── DATA TO PROCESS

theorem packB_lt : m.toNat * 2 ^ 25 + x.toNat * 2 ^ 18 + d.toNat * 2 ^ 3 + f.toNat < 2 ^ 32 := by
  have := m.isLt; have := d.isLt; have := x.isLt; have := f.isLt; omega

@[simp] theorem fMaj_packB : fMaj (packB m x d f) = m := by
  apply BitVec.eq_of_toNat_eq
  rw [fMaj, packB, fld_ofNat _ _ _ (packB_lt m x d f), BitVec.toNat_ofNat]
  have := m.isLt; have := d.isLt; have := x.isLt; have := f.isLt; omega
@[simp] theorem fD_packB : fD (packB m x d f) = x := by
  apply BitVec.eq_of_toNat_eq
  rw [fD, packB, fld_ofNat _ _ _ (packB_lt m x d f), BitVec.toNat_ofNat]
  have := m.isLt; have := d.isLt; have := x.isLt; have := f.isLt; omega
@[simp] theorem fDisp_packB : fDisp (packB m x d f) = d := by
  apply BitVec.eq_of_toNat_eq
  rw [fDisp, packB, fld_ofNat _ _ _ (packB_lt m x d f), BitVec.toNat_ofNat]
  have := m.isLt; have := d.isLt; have := x.isLt; have := f.isLt; omega
@[simp] theorem fF_packB : fF (packB m x d f) = f := by
  apply BitVec.eq_of_toNat_eq
  rw [fF, packB, fld_ofNat _ _ _ (packB_lt m x d f), BitVec.toNat_ofNat]
  have := m.isLt; have := d.isLt; have := x.isLt; have := f.isLt; omega
end packB

section packK
variable (m : BitVec 6) (k : Nat) (f : BitVec 3)

theorem packK_lt (h : k < 2 ^ 22) : m.toNat * 2 ^ 25 + k * 2 ^ 3 + f.toNat < 2 ^ 32 := by
  have := m.isLt; have := f.isLt; omega

theorem fMaj_packK (h : k < 2 ^ 22) : fMaj (packK m k f) = m := by
  apply BitVec.eq_of_toNat_eq
  rw [fMaj, packK, fld_ofNat _ _ _ (packK_lt m k f h), BitVec.toNat_ofNat]
  have := m.isLt; have := f.isLt; omega
theorem fF_packK (h : k < 2 ^ 22) : fF (packK m k f) = f := by
  apply BitVec.eq_of_toNat_eq
  rw [fF, packK, fld_ofNat _ _ _ (packK_lt m k f h), BitVec.toNat_ofNat]
  have := m.isLt; have := f.isLt; omega
theorem subK_packK (h : k < 2 ^ 22) (lo n : Nat) : subK (packK m k f) lo n = BitVec.ofNat n (k / 2 ^ lo) := by
  have e : (fld (packK m k f) 3 22).toNat = k := by
    rw [packK, fld_ofNat _ _ _ (packK_lt m k f h), BitVec.toNat_ofNat]
    have := m.isLt; have := f.isLt; omega
  rw [subK, e]
end packK

section packM
variable (m : BitVec 6) (d a : BitVec 7) (w h : BitVec 3) (o : BitVec 5)

theorem packM_lt : m.toNat * 2 ^ 25 + d.toNat * 2 ^ 18 + a.toNat * 2 ^ 11 + w.toNat * 2 ^ 8 + h.toNat * 2 ^ 5 + o.toNat <
    2 ^ 32 := by
  have := m.isLt; have := d.isLt; have := a.isLt; have := w.isLt; have := h.isLt; have := o.isLt; omega

@[simp] theorem fMaj_packM : fMaj (packM m d a w h o) = m := by
  apply BitVec.eq_of_toNat_eq
  rw [fMaj, packM, fld_ofNat _ _ _ (packM_lt m d a w h o), BitVec.toNat_ofNat]
  have := m.isLt; have := d.isLt; have := a.isLt; have := w.isLt; have := h.isLt; have := o.isLt; omega
@[simp] theorem fD_packM : fD (packM m d a w h o) = d := by
  apply BitVec.eq_of_toNat_eq
  rw [fD, packM, fld_ofNat _ _ _ (packM_lt m d a w h o), BitVec.toNat_ofNat]
  have := m.isLt; have := d.isLt; have := a.isLt; have := w.isLt; have := h.isLt; have := o.isLt; omega
@[simp] theorem fA_packM : fA (packM m d a w h o) = a := by
  apply BitVec.eq_of_toNat_eq
  rw [fA, packM, fld_ofNat _ _ _ (packM_lt m d a w h o), BitVec.toNat_ofNat]
  have := m.isLt; have := d.isLt; have := a.isLt; have := w.isLt; have := h.isLt; have := o.isLt; omega
@[simp] theorem fW_packM : fW (packM m d a w h o) = w := by
  apply BitVec.eq_of_toNat_eq
  rw [fW, packM, fld_ofNat _ _ _ (packM_lt m d a w h o), BitVec.toNat_ofNat]
  have := m.isLt; have := d.isLt; have := a.isLt; have := w.isLt; have := h.isLt; have := o.isLt; omega
@[simp] theorem fH_packM : fH (packM m d a w h o) = h := by
  apply BitVec.eq_of_toNat_eq
  rw [fH, packM, fld_ofNat _ _ _ (packM_lt m d a w h o), BitVec.toNat_ofNat]
  have := m.isLt; have := d.isLt; have := a.isLt; have := w.isLt; have := h.isLt; have := o.isLt; omega
@[simp] theorem fO_packM : fO (packM m d a w h o) = o := by
  apply BitVec.eq_of_toNat_eq
  rw [fO, packM, fld_ofNat _ _ _ (packM_lt m d a w h o), BitVec.toNat_ofNat]
  have := m.isLt; have := d.isLt; have := a.isLt; have := w.isLt; have := h.isLt; have := o.isLt; omega
end packM

/-- A legal scalar operand is read back from its B code. -/
theorem SB_ofCode_code (b : SB) (n : Nat) (hn : 1 ≤ n) (h : (b.opnds n).all Opnd.ok = true) : SB.ofCode b.code b.word = some b := by
  cases b with
  | sreg k =>
    have hk : k.toNat < 96 := by
      simp [SB.opnds, Opnd.sr, Opnd.ok] at h; omega
    have e : (k.setWidth 8).toNat = k.toNat := by simp; omega
    simp only [SB.ofCode, SB.code, e, hk, if_true]
    congr 1
    congr 1
    apply BitVec.eq_of_toNat_eq
    simp
  | zero => rfl
  | lit w => rfl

────

EXERCISE. Your job is to retype all of the material exactly.

TASK RESULT.
theorem packB_lt : m.toNat * 2 ^ 25 + x.toNat * 2 ^ 18 + d.toNat * 2 ^ 3 + f.toNat < 2 ^ 32 := by
  have := m.isLt; have := d.isLt; have := x.isLt; have := f.isLt; omega

@[simp] theorem fMaj_packB : fMaj (packB m x d f) = m := by
  apply BitVec.eq_of_toNat_eq
  rw [fMaj, packB, fld_ofNat _ _ _ (packB_lt m x d f), BitVec.toNat_ofNat]
  have := m.isLt; have := d.isLt; have := x.isLt; have := f.isLt; omega
@[simp] theorem fD_packB : fD (packB m x d f) = x := by
  apply BitVec.eq_of_toNat_eq
  rw [fD, packB, fld_ofNat _ _ _ (packB_lt m x d f), BitVec.toNat_ofNat]
  have := m.isLt; have := d.isLt; have := x.isLt; have := f.isLt; omega
@[simp] theorem fDisp_packB : fDisp (packB m x d f) = d := by
  apply BitVec.eq_of_toNat_eq
  rw [fDisp, packB, fld_ofNat _ _ _ (packB_lt m x d f), BitVec.toNat_ofNat]
  have := m.isLt; have := d.isLt; have := x.isLt; have := f.isLt; omega
@[simp] theorem fF_packB : fF (packB m x d f) = f := by
  apply BitVec.eq_of_toNat_eq
  rw [fF, packB, fld_ofNat _ _ _ (packB_lt m x d f), BitVec.toNat_ofNat]
  have := m.isLt; have := d.isLt; have := x.isLt; have := f.isLt; omega
end packB

section packK
variable (m : BitVec 6) (k : Nat) (f : BitVec 3)

theorem packK_lt (h : k < 2 ^ 22) : m.toNat * 2 ^ 25 + k * 2 ^ 3 + f.toNat < 2 ^ 32 := by
  have := m.isLt; have := f.isLt; omega

theorem fMaj_packK (h : k < 2 ^ 22) : fMaj (packK m k f) = m := by
  apply BitVec.eq_of_toNat_eq
  rw [fMaj, packK, fld_ofNat _ _ _ (packK_lt m k f h), BitVec.toNat_ofNat]
  have := m.isLt; have := f.isLt; omega
theorem fF_packK (h : k < 2 ^ 22) : fF (packK m k f) = f := by
  apply BitVec.eq_of_toNat_eq
  rw [fF, packK, fld_ofNat _ _ _ (packK_lt m k f h), BitVec.toNat_ofNat]
  have := m.isLt; have := f.isLt; omega
theorem subK_packK (h : k < 2 ^ 22) (lo n : Nat) : subK (packK m k f) lo n = BitVec.ofNat n (k / 2 ^ lo) := by
  have e : (fld (packK m k f) 3 22).toNat = k := by
    rw [packK, fld_ofNat _ _ _ (packK_lt m k f h), BitVec.toNat_ofNat]
    have := m.isLt; have := f.isLt; omega
  rw [subK, e]
end packK

section packM
variable (m : BitVec 6) (d a : BitVec 7) (w h : BitVec 3) (o : BitVec 5)

theorem packM_lt : m.toNat * 2 ^ 25 + d.toNat * 2 ^ 18 + a.toNat * 2 ^ 11 + w.toNat * 2 ^ 8 + h.toNat * 2 ^ 5 + o.toNat <
    2 ^ 32 := by
  have := m.isLt; have := d.isLt; have := a.isLt; have := w.isLt; have := h.isLt; have := o.isLt; omega

@[simp] theorem fMaj_packM : fMaj (packM m d a w h o) = m := by
  apply BitVec.eq_of_toNat_eq
  rw [fMaj, packM, fld_ofNat _ _ _ (packM_lt m d a w h o), BitVec.toNat_ofNat]
  have := m.isLt; have := d.isLt; have := a.isLt; have := w.isLt; have := h.isLt; have := o.isLt; omega
@[simp] theorem fD_packM : fD (packM m d a w h o) = d := by
  apply BitVec.eq_of_toNat_eq
  rw [fD, packM, fld_ofNat _ _ _ (packM_lt m d a w h o), BitVec.toNat_ofNat]
  have := m.isLt; have := d.isLt; have := a.isLt; have := w.isLt; have := h.isLt; have := o.isLt; omega
@[simp] theorem fA_packM : fA (packM m d a w h o) = a := by
  apply BitVec.eq_of_toNat_eq
  rw [fA, packM, fld_ofNat _ _ _ (packM_lt m d a w h o), BitVec.toNat_ofNat]
  have := m.isLt; have := d.isLt; have := a.isLt; have := w.isLt; have := h.isLt; have := o.isLt; omega
@[simp] theorem fW_packM : fW (packM m d a w h o) = w := by
  apply BitVec.eq_of_toNat_eq
  rw [fW, packM, fld_ofNat _ _ _ (packM_lt m d a w h o), BitVec.toNat_ofNat]
  have := m.isLt; have := d.isLt; have := a.isLt; have := w.isLt; have := h.isLt; have := o.isLt; omega
@[simp] theorem fH_packM : fH (packM m d a w h o) = h := by
  apply BitVec.eq_of_toNat_eq
  rw [fH, packM, fld_ofNat _ _ _ (packM_lt m d a w h o), BitVec.toNat_ofNat]
  have := m.isLt; have := d.isLt; have := a.isLt; have := w.isLt; have := h.isLt; have := o.isLt; omega
@[simp] theorem fO_packM : fO (packM m d a w h o) = o := by
  apply BitVec.eq_of_toNat_eq
  rw [fO, packM, fld_ofNat _ _ _ (packM_lt m d a w h o), BitVec.toNat_ofNat]
  have := m.isLt; have := d.isLt; have := a.isLt; have := w.isLt; have := h.isLt; have := o.isLt; omega
end packM

/-- A legal scalar operand is read back from its B code. -/
theorem SB_ofCode_code (b : SB) (n : Nat) (hn : 1 ≤ n) (h : (b.opnds n).all Opnd.ok = true) : SB.ofCode b.code b.word = some b := by
  cases b with
  | sreg k =>
    have hk : k.toNat < 96 := by
      simp [SB.opnds, Opnd.sr, Opnd.ok] at h; omega
    have e : (k.setWidth 8).toNat = k.toNat := by simp; omega
    simp only [SB.ofCode, SB.code, e, hk, if_true]
    congr 1
    congr 1
    apply BitVec.eq_of_toNat_eq
    simp
  | zero => rfl
  | lit w => rfl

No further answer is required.